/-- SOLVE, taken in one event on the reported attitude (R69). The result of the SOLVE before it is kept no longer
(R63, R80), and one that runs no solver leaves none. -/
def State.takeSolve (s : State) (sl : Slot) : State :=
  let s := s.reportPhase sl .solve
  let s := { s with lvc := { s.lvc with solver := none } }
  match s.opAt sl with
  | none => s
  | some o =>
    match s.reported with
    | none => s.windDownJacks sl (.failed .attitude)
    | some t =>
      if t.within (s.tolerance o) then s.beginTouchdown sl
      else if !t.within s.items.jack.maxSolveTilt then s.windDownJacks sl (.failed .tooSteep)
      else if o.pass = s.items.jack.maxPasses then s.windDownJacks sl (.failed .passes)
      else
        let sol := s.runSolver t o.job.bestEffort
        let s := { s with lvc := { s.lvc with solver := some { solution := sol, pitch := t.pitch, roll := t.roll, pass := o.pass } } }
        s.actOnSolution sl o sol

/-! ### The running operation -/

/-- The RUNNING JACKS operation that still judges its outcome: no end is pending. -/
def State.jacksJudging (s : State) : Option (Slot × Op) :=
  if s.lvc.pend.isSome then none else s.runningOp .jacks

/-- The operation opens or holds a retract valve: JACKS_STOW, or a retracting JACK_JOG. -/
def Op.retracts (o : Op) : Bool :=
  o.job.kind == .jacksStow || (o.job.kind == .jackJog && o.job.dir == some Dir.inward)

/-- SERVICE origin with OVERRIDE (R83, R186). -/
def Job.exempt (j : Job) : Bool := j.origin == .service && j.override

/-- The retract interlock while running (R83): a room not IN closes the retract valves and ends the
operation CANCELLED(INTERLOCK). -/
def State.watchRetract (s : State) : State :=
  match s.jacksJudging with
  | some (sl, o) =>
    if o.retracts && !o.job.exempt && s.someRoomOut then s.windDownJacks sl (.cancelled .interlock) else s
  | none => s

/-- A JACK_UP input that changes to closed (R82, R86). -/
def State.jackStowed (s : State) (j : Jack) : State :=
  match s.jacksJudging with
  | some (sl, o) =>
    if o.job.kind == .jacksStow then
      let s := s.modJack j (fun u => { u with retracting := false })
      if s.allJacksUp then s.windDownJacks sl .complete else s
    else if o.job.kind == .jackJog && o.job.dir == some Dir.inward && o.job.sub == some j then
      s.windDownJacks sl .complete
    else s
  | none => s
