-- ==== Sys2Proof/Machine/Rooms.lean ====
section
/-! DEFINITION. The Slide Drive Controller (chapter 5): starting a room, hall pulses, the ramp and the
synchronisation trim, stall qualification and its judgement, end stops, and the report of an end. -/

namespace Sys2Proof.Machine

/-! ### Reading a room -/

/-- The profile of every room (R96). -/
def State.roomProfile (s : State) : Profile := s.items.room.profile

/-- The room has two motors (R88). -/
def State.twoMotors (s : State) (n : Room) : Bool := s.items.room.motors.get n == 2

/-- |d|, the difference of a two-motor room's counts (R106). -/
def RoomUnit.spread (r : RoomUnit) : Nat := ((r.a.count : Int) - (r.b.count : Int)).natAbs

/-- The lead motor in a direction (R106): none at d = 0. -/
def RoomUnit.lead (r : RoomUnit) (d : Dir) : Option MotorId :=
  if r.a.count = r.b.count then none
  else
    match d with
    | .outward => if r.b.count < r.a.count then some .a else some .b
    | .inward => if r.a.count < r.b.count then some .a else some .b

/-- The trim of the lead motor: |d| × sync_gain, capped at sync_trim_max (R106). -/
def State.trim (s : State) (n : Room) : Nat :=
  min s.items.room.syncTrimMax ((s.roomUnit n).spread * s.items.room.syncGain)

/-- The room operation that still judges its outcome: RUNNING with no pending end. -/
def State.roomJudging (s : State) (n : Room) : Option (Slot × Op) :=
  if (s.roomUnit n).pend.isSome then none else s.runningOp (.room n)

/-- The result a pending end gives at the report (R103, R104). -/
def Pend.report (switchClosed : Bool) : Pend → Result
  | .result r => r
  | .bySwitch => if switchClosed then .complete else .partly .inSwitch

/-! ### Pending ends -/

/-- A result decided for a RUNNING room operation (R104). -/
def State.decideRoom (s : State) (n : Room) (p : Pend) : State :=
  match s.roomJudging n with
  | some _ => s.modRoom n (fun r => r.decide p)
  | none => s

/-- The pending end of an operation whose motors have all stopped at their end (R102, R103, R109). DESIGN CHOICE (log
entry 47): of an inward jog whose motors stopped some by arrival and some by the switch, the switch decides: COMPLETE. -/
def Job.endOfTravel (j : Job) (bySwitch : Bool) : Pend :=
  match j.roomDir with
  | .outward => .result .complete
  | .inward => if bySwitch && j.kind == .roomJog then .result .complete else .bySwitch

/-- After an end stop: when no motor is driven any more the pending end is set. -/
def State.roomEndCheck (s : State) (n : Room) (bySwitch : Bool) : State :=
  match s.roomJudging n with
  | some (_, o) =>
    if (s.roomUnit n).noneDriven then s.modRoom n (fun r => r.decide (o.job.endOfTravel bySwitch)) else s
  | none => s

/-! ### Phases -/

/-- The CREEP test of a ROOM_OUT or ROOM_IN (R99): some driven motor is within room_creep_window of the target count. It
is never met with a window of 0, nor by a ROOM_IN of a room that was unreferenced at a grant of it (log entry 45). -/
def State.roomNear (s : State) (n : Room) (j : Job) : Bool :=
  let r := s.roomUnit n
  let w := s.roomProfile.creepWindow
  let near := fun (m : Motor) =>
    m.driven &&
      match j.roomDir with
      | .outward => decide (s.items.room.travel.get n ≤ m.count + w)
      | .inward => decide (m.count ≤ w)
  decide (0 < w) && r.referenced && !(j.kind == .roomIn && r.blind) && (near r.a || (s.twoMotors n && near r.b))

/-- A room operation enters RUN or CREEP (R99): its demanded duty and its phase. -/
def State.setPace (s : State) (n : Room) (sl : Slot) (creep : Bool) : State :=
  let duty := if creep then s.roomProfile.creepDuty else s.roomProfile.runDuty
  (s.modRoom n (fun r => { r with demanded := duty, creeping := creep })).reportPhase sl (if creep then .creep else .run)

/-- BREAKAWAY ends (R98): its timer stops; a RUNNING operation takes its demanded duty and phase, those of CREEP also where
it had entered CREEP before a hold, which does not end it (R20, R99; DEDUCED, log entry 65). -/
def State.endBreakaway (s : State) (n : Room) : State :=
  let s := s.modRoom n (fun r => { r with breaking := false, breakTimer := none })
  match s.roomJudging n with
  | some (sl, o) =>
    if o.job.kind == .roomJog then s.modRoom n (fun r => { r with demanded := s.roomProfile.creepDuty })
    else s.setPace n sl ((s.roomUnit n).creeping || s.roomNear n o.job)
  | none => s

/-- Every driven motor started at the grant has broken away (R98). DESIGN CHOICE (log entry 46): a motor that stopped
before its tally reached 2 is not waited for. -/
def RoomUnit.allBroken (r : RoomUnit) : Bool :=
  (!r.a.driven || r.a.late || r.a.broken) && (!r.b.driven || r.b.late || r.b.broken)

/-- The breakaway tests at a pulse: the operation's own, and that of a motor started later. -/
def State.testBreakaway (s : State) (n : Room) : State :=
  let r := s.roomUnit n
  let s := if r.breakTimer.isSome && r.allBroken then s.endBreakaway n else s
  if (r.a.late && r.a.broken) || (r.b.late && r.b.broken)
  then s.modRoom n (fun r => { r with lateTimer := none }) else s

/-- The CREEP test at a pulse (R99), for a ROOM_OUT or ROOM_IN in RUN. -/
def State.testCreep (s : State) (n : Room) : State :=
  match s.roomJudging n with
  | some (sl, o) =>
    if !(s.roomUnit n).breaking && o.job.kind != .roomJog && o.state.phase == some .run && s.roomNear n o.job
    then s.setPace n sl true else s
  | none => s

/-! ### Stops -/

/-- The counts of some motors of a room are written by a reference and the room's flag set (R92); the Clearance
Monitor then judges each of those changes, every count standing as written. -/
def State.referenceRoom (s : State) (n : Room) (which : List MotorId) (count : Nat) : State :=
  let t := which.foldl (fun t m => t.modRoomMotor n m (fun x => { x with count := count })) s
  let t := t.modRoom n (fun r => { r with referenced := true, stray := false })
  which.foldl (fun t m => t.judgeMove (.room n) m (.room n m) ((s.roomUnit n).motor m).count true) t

------------------------------------------------------------

● Task item
Please return only the lines above, starting at the line that has "def State.roomEndCheck (s" and ending at the line that has "### Phases -/", keeping both and leaving each one unchanged.

● Answer
def State.roomEndCheck (s : State) (n : Room) (bySwitch : Bool) : State :=
  match s.roomJudging n with
  | some (_, o) =>
    if (s.roomUnit n).noneDriven then s.modRoom n (fun r => r.decide (o.job.endOfTravel bySwitch)) else s
  | none => s

/-! ### Phases -/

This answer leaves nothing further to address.